TULUNGAGUNG, lumineerdaily.com – Gubernur Jawa Timur, Khofifah Indar Parawansa, meresmikan revitalisasi dan rehabilitasi bangunan sekolah di SMKN 1 Tulungagung, Kamis (14/5/2026).
Kegiatan tersebut dihadiri kepala sekolah dan perwakilan lembaga penerima bantuan dari Tulungagung, Trenggalek, serta Pacitan.
Kepala Dinas Pendidikan Provinsi Jawa Timur, Aries Agung Paewai, mengatakan bantuan rehabilitasi dan revitalisasi berasal dari anggaran pemerintah pusat tahun 2025.
Di Jawa Timur, total ada 483 sekolah yang menerima bantuan perbaikan bangunan.
Khusus untuk wilayah Tulungagung, Trenggalek, dan Pacitan, terdapat 44 lembaga pendidikan yang memperoleh bantuan dengan total anggaran Rp46.985.940.597.
“Untuk tiga wilayah Tulungagung, Trenggalek, dan Pacitan ada 44 lembaga pendidikan yang mendapat bantuan dengan total anggaran hampir Rp47 miliar,” kata Aries.
Di Tulungagung, bantuan dialokasikan untuk 20 lembaga pendidikan dengan total anggaran Rp23.241.817.786.
Rinciannya, delapan bangunan SMA menerima Rp4.721.031.786, sepuluh bangunan SMK memperoleh Rp17.332.887.000, dan dua bangunan SLB mendapat Rp1.187.899.000.
Sementara di Trenggalek, 11 lembaga pendidikan menerima bantuan senilai Rp8.585.366.000.
Dana tersebut terbagi untuk dua bangunan SMA sebesar Rp1.074.202.000 dan sembilan bangunan SMK senilai Rp7.511.164.000.
Adapun Pacitan memperoleh bantuan untuk 13 lembaga pendidikan dengan total Rp15.158.756.811.
Rinciannya meliputi dua bangunan SMA sebesar Rp1.255.783.811, sepuluh bangunan SMK senilai Rp12.295.697.000, serta satu bangunan SLB sebesar Rp1.607.276.000.
Aries menyebut kebutuhan perbaikan sekolah di Jawa Timur masih cukup besar.

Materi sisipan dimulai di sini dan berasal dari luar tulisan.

/-! ## Memory secrets (R351, R355) -/

/-- The device but for what a wipe of a region touches: hands, lines and channels. -/
def State.beyondMemory (s : State) : State := { s with fab := {}, lnk := {}, stk := {} }
theorem requeueHeld_beyond (s : State) (p r : Nat) : (requeueHeld s p r).beyondMemory = s.beyondMemory := by
  unfold requeueHeld
  dsimp only
  refine Eq.trans rfl (foldl_leaves State.beyondMemory (fun u e => foldl_leaves State.beyondMemory (fun v x => ?_) _ u) _ s)
  repeat' split
  all_goals rfl
theorem State.onStk_beyond (s : State) (g : Stack → Stack) : (s.onStk g).beyondMemory = s.beyondMemory := rfl
theorem State.fillRegion_beyond (s : State) (p r : Nat) (g : Nat → BitVec 640) : (s.fillRegion p r g).beyondMemory = s.beyondMemory := rfl
theorem wipeRegion_beyond (s : State) (p r : Nat) : (wipeRegion s p r).beyondMemory = s.beyondMemory := by
  unfold wipeRegion
  dsimp only
  split <;> rw [State.fillRegion_beyond, State.onStk_beyond, requeueHeld_beyond]
/-- A seat's memory secret and its root, with the copy in MRAM. -/
def State.keepsSecret (s : State) (k : Nat) (v : BitVec 256) : State :=
  (s.onNv fun n => { n with smsCopy := tput none n.smsCopy k (some v) }).onSeat k fun r => { r with sms := some v, smr := some (smrOf s.nv.duk k s.stk.bootNonce v) }
theorem writeSms_beyond (s : State) (k : Nat) (v : BitVec 256) : (writeSms s k v).beyondMemory = (s.keepsSecret k v).beyondMemory :=
  foldl_leaves State.beyondMemory (fun _ _ => wipeRegion_beyond ..) _ _
theorem serveWrite'_admitted {s u : State} {r : Req} (h : admitted s r 0x02 u) (f : fresh s r) (shut : s.mc.window = false) : serveWrite' s r = .next (performWrite u r) := by
  obtain ⟨-, -, -, same, -⟩ := admitted_meets h f
  have closed : u.mc.window = false := by
    rw [same]
    exact shut
  unfold serveWrite'
  rw [accept_admitted false h f]
  simp only [closed, Bool.false_eq_true, if_false]
/-- A WRITE of a memory secret that is accepted. -/
theorem performWrite_sms {u : State} {q : Req} (index : q.index = 0x2600) (ok : objErrs u q.seat.val 0x2600 q.sub.toNat 1 (Req.payload q) (Req.long q) = []) :
    performWrite u q = respond (writeSms u (q.sub.toNat - 1) (BitVec.ofNat 256 (leNat (Req.payload q).reverse))) q 0x02 0 0 [] := by
  have low : q.index.toNat = 0x2600 := by rw [index]; rfl
  have free : userHeld u q.seat.val 0x2600 q.sub.toNat 1 (Req.payload q) (Req.long q) = false := rfl
  unfold performWrite
  rw [low, free]
  unfold opWrite
  simp only [ok, List.isEmpty_nil, Bool.not_true, Bool.false_eq_true, if_false]
  rfl
theorem smsWrite_keeps {s u : State} {q : Req} (h : admitted s q 0x02 u) (f : fresh s q) (index : q.index = 0x2600) (above : 1 ≤ q.sub.toNat) (below : q.sub.toNat ≤ 8) (shut : s.mc.window = false)
    (ok : objErrs u q.seat.val 0x2600 q.sub.toNat 1 (Req.payload q) (Req.long q) = []) {v : BitVec 256} (value : BitVec.ofNat 256 (leNat (Req.payload q).reverse) = v) :
    ∃ t, exec (.smsWrite q) s = .next t ∧ (t.seat (q.sub.toNat - 1)).sms = some v ∧ (t.seat (q.sub.toNat - 1)).smr = some (smrOf s.nv.duk (q.sub.toNat - 1) s.stk.bootNonce v) ∧
      tget none t.nv.smsCopy (q.sub.toNat - 1) = some v ∧ answered u t q 0x02 0 0 [] := by
  obtain ⟨opened, seg, out, same, -⟩ := admitted_meets h f
  generalize at' : q.sub.toNat - 1 = k
  have runs : exec (.smsWrite q) s = .next (respond (writeSms u k v) q 0x02 0 0 []) := by
    simp only [exec, execSmsWrite, index, inRange, above, below, decide_true, Bool.and_self, if_true]
    rw [serveWrite'_admitted h f shut, performWrite_sms index ok, at', value]
  generalize wrote : writeSms u k v = w at runs
  have beyond : w.beyondMemory = (u.keepsSecret k v).beyondMemory := by rw [← wrote, writeSms_beyond]
  have seats (j : Nat) : w.seat j = (u.keepsSecret k v).seat j := (congrArg (fun x : State => x.seat j) beyond :)
  have mine : (w.seat k).sms = some v ∧ (w.seat k).smr = some (smrOf s.nv.duk k s.stk.bootNonce v) := by
    rw [seats, State.keepsSecret, State.onSeat_self, same]
    exact ⟨rfl, rfl⟩
  have session (j : Nat) : (w.seat j).isOpen = (u.seat j).isOpen ∧ (w.seat j).seg = (u.seat j).seg ∧ (w.seat j).krep = (u.seat j).krep ∧ (w.seat j).repCtr = (u.seat j).repCtr := by
    rw [seats, State.keepsSecret, State.onSeat_seat]
    split
    · next here =>
      rw [here]
      exact ⟨rfl, rfl, rfl, rfl⟩
    · exact ⟨rfl, rfl, rfl, rfl⟩
  have node : w.aon.node = u.aon.node := (congrArg (fun x : State => x.aon.node) beyond :)
  have quiet : w.mc.out = u.mc.out := (congrArg (fun x : State => x.mc.out) beyond :)
  obtain ⟨opened', seg', krep, ctr⟩ := session q.seat.val
  obtain ⟨x, done, shape, -⟩ := respond_parts (s := w) (r := q) (opened'.trans opened) (seg'.trans seg) 0x02 0 0 []
  refine ⟨_, runs, ?_, ?_, ?_, respond_answers (quiet.trans out) krep ctr node (opened'.trans opened) (seg'.trans seg) 0x02 0 0 []⟩
  · rw [done, State.onSeat_seat]
    split
    · next here =>
      rw [shape, ← here]
      exact mine.1
    · exact mine.1
  · rw [done, State.onSeat_seat]
    split
    · next here =>
      rw [shape, ← here]
      exact mine.2
    · exact mine.2
  · rw [respond_nv]
    have nv : w.nv.smsCopy = tput none u.nv.smsCopy k (some v) := (congrArg (fun x : State => x.nv.smsCopy) beyond :)
    rw [nv]
    exact (tget_tput ..).trans (if_pos rfl)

Karena itu, pihaknya kembali menyiapkan usulan bantuan lanjutan ke pemerintah pusat.
Menurutnya, masih banyak gedung sekolah yang membutuhkan pembenahan, terutama bangunan lama yang memerlukan perbaikan ruang kelas, laboratorium, hingga fasilitas penunjang belajar.
Besarnya anggaran yang dikucurkan untuk tiga daerah tersebut ikut menjadi perhatian karena menyangkut kondisi fisik sekolah yang selama ini membutuhkan pembaruan.
Peresmian di SMKN 1 Tulungagung sekaligus menandai dimulainya penggunaan fasilitas hasil revitalisasi oleh sekolah penerima bantuan.
Dengan perbaikan bangunan tersebut, sekolah diharapkan memiliki ruang belajar yang lebih layak, aman, dan nyaman bagi siswa maupun tenaga pendidik. (gun)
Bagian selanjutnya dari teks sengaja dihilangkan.